Fig. 1. Percy Selden Straus, 1876 –1944. The Museum of Fine Arts, Houston, Archives.

alt text

Fig. 2. Edith Abraham Straus, 1882–1957. The Museum of Fine Arts, Houston, Archives.

The Straus Family and Business

Scion of a wealthy New York merchant family and Harvard educated, Percy S. Straus was a highly successful businessman, generous philanthropist, fine sportsman, and exceptional art connoisseur and collector. He was the second son of Isidor Straus and Ida Straus, born June 24, 1876. Although on his birth certificate his name is given as P. Salomon Straus, he changed his middle name to Selden while still a teenager. Percy belonged to the first generation of his family born in the United States. His father, Isidor, was born in 1845 in Otterberg, a small town near Kaiserslautern in Rhineland-Palatine, Germany; he was nine years old when his mother set out with her four children to join her husband, Lazarus Straus in America. Lazarus Straus, born in 1819 into a Jewish family of grain merchants and landowners, had made his way to Georgia in the aftermath of the revolution of 1848, hoping for a better life. Upon his arrival in 1852, Lazarus started to work as a pushcart peddler, serving the far-flung plantations near the small settlement of Talbotton. He was so successful that he was able to open a store in the town in 1854 and to arrange for his wife and children to emigrate from Germany. His growing business was hard hit by the Civil War and the prognosis of an improvement in the economic situation in the South seemed so uncertain that Lazarus, apparently on the advice of his son Isidor, who had been working from Europe during the war, moved the family to New York in 1865.

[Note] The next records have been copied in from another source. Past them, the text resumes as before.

-- ==== Sys2Proof/Machine/State.lean ====
section
/-!
DEFINITION. The state of the module: everything the spec gives it, as plain data, and State.reset. Each structure's
docstring names the rules that give its fields; INVENTORY.md lists them one by one with their reset values.
-/

namespace Sys2Proof.Machine

/-! ## Tokens and translations -/

/-- A token of 295 bits (R20, R21), and beside them the coordinates that its stream carries for poison and trap records
(R25, R26, R224): level 1 in [11:0], level 2 in [23:12], as the porter's counters stood when it made the token (log 39). -/
structure Token where
  kind : BitVec 3
  level : BitVec 4
  mask : BitVec 32
  payload : BitVec 256
  pos : BitVec 24 := 0
  deriving DecidableEq, Repr

/-- A leaf translation as a holder keeps it (R50, R249, R261): the page in virtual and physical bytes, the device of a
remote page, permissions and attributes. -/
structure Leaf where
  expid : Nat
  vbase : Nat
  size : Nat
  pbase : Nat
  rmt : Bool
  dev : Nat
  canR : Bool
  canW : Bool
  canX : Bool
  user : Bool
  fmt : BitVec 6
  watched : Bool
  tagged : Bool
  replicable : Bool
  deriving DecidableEq, Repr

/-- An error that travels to the first reader of a register (R18, R139): trap cause, TRAPVAL, address of the originating
instruction and the auxiliary word. -/
structure LateErr where
  cause : Nat
  val : Word
  origin : Word
  aux0 : Word
  deriving DecidableEq, Repr

/-! ## The drover's memory accesses (R266 to R268) -/

/-- What an access does at its home. -/
inductive AccKind where
  /-- LD, sign-extended (R114). -/
  | load
  /-- LDU, zero-extended (R114). -/
  | loadU
  /-- One word of a DLD (R117). -/
  | dload
  /-- ST (R114). -/
  | store
  /-- One word of a DST (R117). -/
  | dstore
  /-- LDF (R140). -/
  | ldf
  /-- LDFE (R140). -/
  | ldfe
  /-- STEF (R140). -/
  | stef
  /-- STF (R140). -/
  | stf
  /-- SETE (R140). -/
  | sete
  /-- AMO with its operation index (R127). -/
  | amo (op : Nat)
  /-- AMO.CAS (R128). -/
  | amoCas
  /-- RED with its operation index and width (R129). -/
  | red (op : Nat) (w32 : Bool)
  /-- AMOC.CAS (R134). -/
  | amocCas
  /-- AMOC.DECZ (R134). -/
  | amocDecz
  /-- AMOC.ADDGE (R134). -/
  | amocAddge
  /-- The posted arrival of GARRIVE, or of GBAR when it waits (R149). -/
  | arrive (g : Nat) (waits : Bool)
  /-- The marker of a FENCE (R122). -/
  | fence
  /-- What holds younger accesses until the phase of group g completes that a GWAIT or GBAR with acquire waits for (R149). -/
  | phase (g : Nat)
  deriving DecidableEq, Repr

/-- How far an access has come. -/
inductive Phase where
  /-- In the issue queue or post buffer. -/
  | queued
  /-- On a junction path to its home. -/
  | sent
  /-- A waiter record at its home (R141). -/
  | waiting
  /-- Handed to a steward (R143). -/
  | steward
  /-- Sent to another module (R355), under this tag. -/
  | remote (tag : Nat)
  /-- A RED combined into another drover's in a junction (R130): performed with that one. -/
  | joined (u seq : Nat)
  /-- Performed; the reply is on its way back. -/
  | replied
  deriving DecidableEq, Repr

/-- One access of a drover, or a FENCE marker. Entries of one instruction share `inst`. -/
structure Access where
  seq : Nat
  inst : Nat
  kind : AccKind
  pc : Word
  va : Nat
  pa : Nat
  size : Nat
  leaf : Leaf
  /-- Destination register, or descriptor register of a dload. -/
  rd : Nat
  /-- Word number of a DLD or DST. -/
  word : Nat
  data : Word
  data2 : Word
  acq : Bool
  rel : Bool
  scope : Nat
  tmpl : Nat
  tag : Nat
  phase : Phase
  sentAt : Nat
  reply : Word
  late : Option LateErr
  /-- The line the reply carries for the data cache (R259). -/
  line : Option (BitVec 512)
  /-- The issuer's clock at issue (R271). -/
  clk : SMap Nat
  deriving DecidableEq, Repr

/-! ## The drover -/

/-- What a pending register awaits (R16, R19). -/
inductive Await where
  /-- The access with this sequence number. -/
  | access (seq : Nat)
  /-- A copy: channel and copy number (R169). -/
  | copy (ch : Nat) (id : Nat)
  /-- The completion of a group's phase (R149). -/
  | group (g : Nat)
  /-- A map write into an armed inbox register (R10). -/
  | inbox
  /-- A wait that a steward keeps (R143), by arbiter sequence number and die. -/
  | steward (seq : Nat)
  deriving DecidableEq, Repr

/-- A 64-byte chunk that a reading walk has read in one step and still draws elements from (R276): its number, its bytes, the words
lost to an error with its cause and, for a dead window, its serai and cell as 256 × serai + cell, and whether an element has been drawn
from it. -/
structure ReadChunk where
  chunk : Nat
  bytes : List (BitVec 8)
  lost : BitVec 8
  cause : Nat
  port : Nat
  used : Bool
  deriving DecidableEq, Repr

/-- An instruction that has begun and holds issue (R146, R159, R123, R261, R273). -/
inductive Hold where
  /-- No hold. -/
  | idle
  /-- A TLB miss for an address (R261). -/
  | walk (va : Nat)
  /-- SLEEP (R123). -/
  | sleep
  /-- WLOAD under way (R176, R246): positions of its tile passed, elements read, and the chunks it draws from. -/
  | tile (passed : Nat) (elems : List (Nat × Nat × Nat × Nat)) (got : List ReadChunk)
  /-- SBAR with the streams and copies it selected and its scope (R165). -/
  | sbar (streams copies : List Nat) (scope : Nat)
  /-- Waits for an engine's answer (GCOLL, XTOPK, TWATCH in place). -/
  | waiting
  /-- YIELD waits for the reservation walk (R186). -/
  | yielding
  /-- The answer has come: the result of the held instruction. -/
  | result (w : Word)
  /-- A watched-page access waits for its home's check (R273). -/
  | check (seq : Nat)
  /-- The check of the instruction's access, with this sequence number, has passed. -/
  | checked (seq : Nat)
  deriving DecidableEq, Repr

/-- A trap that has been raised (R321, R325): cause, TRAPPC, TRAPVAL, origin and the cause's words. -/
structure TrapReq where
  cause : Nat
  pc : Word
  val : Word
  origin : Word
  aux0 : Word
  aux1 : Word
  aux2 : Word
  /-- The sink that raised POISON (R329): 0 none, 1 + p a porter, 16 the mailbox, 32 + g a context, 64 + n a copy;
  48 + g names the context of a TRAP action (R233). -/
  sink : Nat := 0
  deriving DecidableEq, Repr

/-- Whether a drover's clock runs. -/
inductive Run where
  /-- Not started: a steward before boot, a task that holds no serai. -/
  | off
  /-- Dispatched; the first instruction issues 64 cycles after (R290). -/
  | starting (since : Nat)
  /-- Issuing. -/
  | running
  /-- Gated by the chrysalis engine (R338). -/
  | gated
  /-- A halted steward (R121). -/
  | halted
  deriving DecidableEq, Repr

/-- An entry of a queue port (R155), with the pushing member and the clock it releases (R156). -/
structure QEntry where
  val : Word
  peer : Nat
  clk : SMap Nat
  deriving DecidableEq, Repr


/-- A release as an acquire meets it (R270, R271): agent, the caravan and die it stood in, scope, and the clock. -/
structure Release where
  agent : Nat
  caravan : Option Nat
  die : Nat
  scope : Nat
  clk : SMap Nat
  deriving DecidableEq, Repr

/-- A member that waits for a phase (R149): task, register, and, where it acquires, the scope. -/
structure PhaseWait where
  u : Nat
  rd : Nat
  acq : Bool
  scope : Nat
  deriving DecidableEq, Repr

/-- A task's own state in a group it belongs to (R147, R149): an arrival not yet waited for, the phase in which it
counted, the wait that has been issued, and, once that phase is complete, its result and what its arrivals released. -/
structure Member where
  arrived : Bool
  phase : Option Nat
  wait : Option PhaseWait
  result : Option Word
  rels : List Release
  freed : Bool
  deriving DecidableEq, Repr

/-- The register files (R8). x28 to x31 hold nothing: they are ports (R9). -/
structure Regs where
  x : Vector Word 32
  p : BitVec 8
  d : Vector (BitVec 1024) 16
  pc : Word
  deriving DecidableEq, Repr

/-- The read-write control registers and counters of R11. -/
structure Ctl where
  fflags : BitVec 5
  qpeer : BitVec 4
  yieldth : BitVec 48
  arm : BitVec 4
  ovr : BitVec 4
  instret : Word
  govhold : Word
  deriving DecidableEq, Repr

/-- The steward registers of R12. -/
structure Stew where
  trapcause : BitVec 8
  trappc : Word
  trapval : Word
  traprec : Word
  ptroot : BitVec 45
  scratch : Word
  deriving DecidableEq, Repr

/-- The scoreboard (R16 to R18): pending scalar registers, late errors, pending and poisoned descriptor registers. -/
structure Board where
  pend : SMap Await
  late : SMap LateErr
  dpend : SMap Nat
  dbad : SMap LateErr
  /-- The clock the completion of a token register releases (R271). -/
  clk : SMap (SMap Nat)
  deriving DecidableEq, Repr

/-- The queue ports (R155). -/
structure Queues where
  mbx : List QEntry
  act : List QEntry
  inq : List QEntry
  outq : SMap (List QEntry)
  deriving DecidableEq, Repr

/-- The drover's side of memory (R259, R261, R266). -/
structure MemSide where
  accs : List Access
  nextSeq : Nat
  nextSent : Nat
  dcache : SMap (BitVec 512)
  icache : SMap (BitVec 512)
  tlb : List Leaf
  deriving DecidableEq, Repr

/-- A drover: that of a task, or a steward core. -/
structure Drover where
  steward : Bool
  /-- Expedition of the task; of the current record for a steward (R324). -/
  exp : Nat
  /-- The serai that holds the task, or the number of the steward core. -/
  core : Option Nat
  run : Run
  regs : Regs
  ctl : Ctl
  stew : Stew
  board : Board
  queues : Queues
  mem : MemSide
  members : SMap Member
  hold : Hold
  /-- Asynchronous traps raised and not yet taken (R322). -/
  async : List TrapReq
  /-- A trap taken and not yet delivered (R321). -/
  trap : Option TrapReq
  /-- Held by a delivered trap (R321). -/
  held : Bool
  /-- The cycle since which the drover has been blocked without interruption, and what it is blocked on (R281), modulo 64: a
  register or port by its number, 32 a hold, 33 an access held behind a FENCE, 34 held by a trap. The quotient is, for a read
  port, how many entries beside one the instruction reads, and for 33 the register of the access. -/
  blockedAt : Option (Nat × Nat)
  /-- Inbox registers that a map write has reached in this cycle: the drover writes them in a later one (R10). -/
  mapNow : BitVec 4
  /-- The happens-before clock (R272, R273): epoch of every agent known. -/
  clk : SMap Nat
  deriving DecidableEq, Repr

/-! ## The serai's engines -/

/-- Position in a descriptor walk (R56, R57): window indexes, what comes next, the open DATA token, and the list
entries read so far. -/
structure Walk where
  ks : List Nat
  /-- Level of the next pass to enter, or one above the level being closed; 0 marks the end. -/
  level : Nat
  /-- True while levels are being closed. -/
  closing : Bool
  /-- The walk has passed its last position. -/
  done : Bool
  offs : List Nat
  offsRead : Bool
  gather : SMap Nat
  gatherNext : Nat
  lanes : Nat
  pay : BitVec 256
  mask : BitVec 32
  /-- Scales of the open token by slot; for a writing walk those latched, with key 2 once a SCALE token has come. -/
  scales : SMap (BitVec 8)
  /-- Origin record of an error met while the open token was read (R345). -/
  bad : Option Word
  /-- Coordinates of the open token's first lane. -/
  first : BitVec 24
  /-- Chunks read and not done with. -/
  got : List ReadChunk
  deriving DecidableEq, Repr

/-- Who has claimed a porter. -/
inductive Claim where
  /-- A parse context (R180). -/
  | context (g : Nat)
  /-- A copy of a channel (R169). -/
  | copy (ch : Nat) (id : Nat)
  deriving DecidableEq, Repr

/-- A 64-byte chunk that a writing stream has filled and not yet performed (R276, R367): where it goes, its 64 bytes, and
for each byte the bits that the stream writes. -/
structure Chunk where
  leaf : Leaf
  /-- The stream or copy that filled it. -/
  sid : Nat
  /-- The stream marks the words it writes full (R163). -/
  setTag : Bool
  va : Nat
  pa : Nat
  bytes : List (BitVec 8)
  bits : List (BitVec 8)
  deriving DecidableEq, Repr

From an early age, Isidor was a remarkably shrewd businessman, who together with his father and his brother Nathan was responsible for the phenomenal success of the family business. In 1874, they rented a 25 x 100-foot space on the bottom floor of the R. H. Macy & Co. department store, where they sold china wares and crockery. By 1888 they were partners in the firm, and in 1895 its ownership was transferred to Isidor and Nathan Straus. In a remarkable American success story—through hard work, thrift, and skill—the Straus family rose within forty-three years from pushcart peddling to owning what would become known as the largest store in the world.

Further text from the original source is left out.